Problem details >>
Below is a listing. Write out exactly its lines between the one holding "exec .encodeAutosendOn s" and the one holding "def Obligations.CommandChecksumCompletesTheSum : Prop", inclusive.

Records to process >>
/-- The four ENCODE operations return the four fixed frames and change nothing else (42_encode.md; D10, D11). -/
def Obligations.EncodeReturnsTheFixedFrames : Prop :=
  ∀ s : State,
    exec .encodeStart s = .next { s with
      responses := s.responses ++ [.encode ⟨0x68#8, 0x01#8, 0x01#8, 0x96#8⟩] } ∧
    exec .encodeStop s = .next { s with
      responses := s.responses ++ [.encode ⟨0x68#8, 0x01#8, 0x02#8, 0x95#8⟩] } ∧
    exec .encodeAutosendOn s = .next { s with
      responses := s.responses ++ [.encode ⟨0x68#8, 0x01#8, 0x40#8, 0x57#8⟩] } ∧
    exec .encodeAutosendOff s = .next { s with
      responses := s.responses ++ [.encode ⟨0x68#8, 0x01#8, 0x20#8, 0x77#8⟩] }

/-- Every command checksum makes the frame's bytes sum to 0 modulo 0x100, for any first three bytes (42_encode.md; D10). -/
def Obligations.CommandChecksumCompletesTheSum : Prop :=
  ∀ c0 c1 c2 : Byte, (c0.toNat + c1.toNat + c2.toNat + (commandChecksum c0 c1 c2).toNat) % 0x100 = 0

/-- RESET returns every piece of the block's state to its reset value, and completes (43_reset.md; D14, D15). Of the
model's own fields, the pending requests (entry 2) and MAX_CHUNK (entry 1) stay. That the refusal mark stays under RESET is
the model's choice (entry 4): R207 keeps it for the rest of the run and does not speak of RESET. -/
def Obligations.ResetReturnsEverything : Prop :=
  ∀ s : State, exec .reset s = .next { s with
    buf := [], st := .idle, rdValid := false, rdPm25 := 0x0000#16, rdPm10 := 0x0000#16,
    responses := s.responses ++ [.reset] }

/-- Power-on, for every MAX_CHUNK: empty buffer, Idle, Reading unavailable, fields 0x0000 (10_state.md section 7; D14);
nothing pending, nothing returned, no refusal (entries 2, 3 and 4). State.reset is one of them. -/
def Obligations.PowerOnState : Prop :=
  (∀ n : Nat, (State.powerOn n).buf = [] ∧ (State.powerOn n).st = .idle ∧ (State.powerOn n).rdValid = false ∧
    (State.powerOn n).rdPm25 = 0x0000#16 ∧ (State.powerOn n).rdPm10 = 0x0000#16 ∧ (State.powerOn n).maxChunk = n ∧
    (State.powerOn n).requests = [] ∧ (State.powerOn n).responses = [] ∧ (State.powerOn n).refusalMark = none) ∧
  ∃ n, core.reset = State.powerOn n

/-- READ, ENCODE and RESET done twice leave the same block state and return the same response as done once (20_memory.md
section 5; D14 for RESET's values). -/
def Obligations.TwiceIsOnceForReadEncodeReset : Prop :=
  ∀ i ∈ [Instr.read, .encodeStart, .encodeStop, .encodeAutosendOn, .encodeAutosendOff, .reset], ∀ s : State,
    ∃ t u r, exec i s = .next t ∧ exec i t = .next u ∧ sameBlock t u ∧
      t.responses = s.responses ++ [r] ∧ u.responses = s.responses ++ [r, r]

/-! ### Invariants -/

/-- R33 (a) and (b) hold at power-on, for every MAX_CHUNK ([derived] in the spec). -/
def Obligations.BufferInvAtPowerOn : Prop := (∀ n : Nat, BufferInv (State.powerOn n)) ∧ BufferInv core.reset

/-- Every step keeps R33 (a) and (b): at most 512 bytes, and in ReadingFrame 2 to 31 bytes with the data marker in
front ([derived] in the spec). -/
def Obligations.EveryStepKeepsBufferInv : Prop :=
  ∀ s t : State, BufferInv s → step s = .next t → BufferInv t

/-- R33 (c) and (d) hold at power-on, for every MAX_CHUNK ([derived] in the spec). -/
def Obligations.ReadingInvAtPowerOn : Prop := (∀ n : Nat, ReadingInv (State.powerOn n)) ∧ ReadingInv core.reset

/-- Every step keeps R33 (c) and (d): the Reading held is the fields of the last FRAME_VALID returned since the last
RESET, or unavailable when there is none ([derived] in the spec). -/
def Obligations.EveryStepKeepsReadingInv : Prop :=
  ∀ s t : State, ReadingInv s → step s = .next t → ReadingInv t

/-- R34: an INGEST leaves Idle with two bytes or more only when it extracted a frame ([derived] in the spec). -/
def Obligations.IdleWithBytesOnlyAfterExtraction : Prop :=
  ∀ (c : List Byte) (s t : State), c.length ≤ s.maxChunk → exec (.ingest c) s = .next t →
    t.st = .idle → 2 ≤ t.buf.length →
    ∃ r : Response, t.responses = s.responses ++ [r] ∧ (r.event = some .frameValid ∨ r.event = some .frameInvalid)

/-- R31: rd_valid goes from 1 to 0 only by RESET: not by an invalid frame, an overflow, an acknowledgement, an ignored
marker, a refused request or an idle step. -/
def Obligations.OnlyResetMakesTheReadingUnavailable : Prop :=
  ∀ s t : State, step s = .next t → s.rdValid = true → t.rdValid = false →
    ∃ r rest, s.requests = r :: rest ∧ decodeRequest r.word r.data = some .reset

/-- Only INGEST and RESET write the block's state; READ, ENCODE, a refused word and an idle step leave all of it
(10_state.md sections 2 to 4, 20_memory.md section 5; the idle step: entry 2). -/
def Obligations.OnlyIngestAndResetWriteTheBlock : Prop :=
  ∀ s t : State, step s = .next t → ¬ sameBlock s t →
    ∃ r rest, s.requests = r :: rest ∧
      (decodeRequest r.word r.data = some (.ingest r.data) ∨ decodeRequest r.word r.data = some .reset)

Answer box >>
    exec .encodeAutosendOn s = .next { s with
      responses := s.responses ++ [.encode ⟨0x68#8, 0x01#8, 0x40#8, 0x57#8⟩] } ∧
    exec .encodeAutosendOff s = .next { s with
      responses := s.responses ++ [.encode ⟨0x68#8, 0x01#8, 0x20#8, 0x77#8⟩] }

/-- Every command checksum makes the frame's bytes sum to 0 modulo 0x100, for any first three bytes (42_encode.md; D10). -/
def Obligations.CommandChecksumCompletesTheSum : Prop :=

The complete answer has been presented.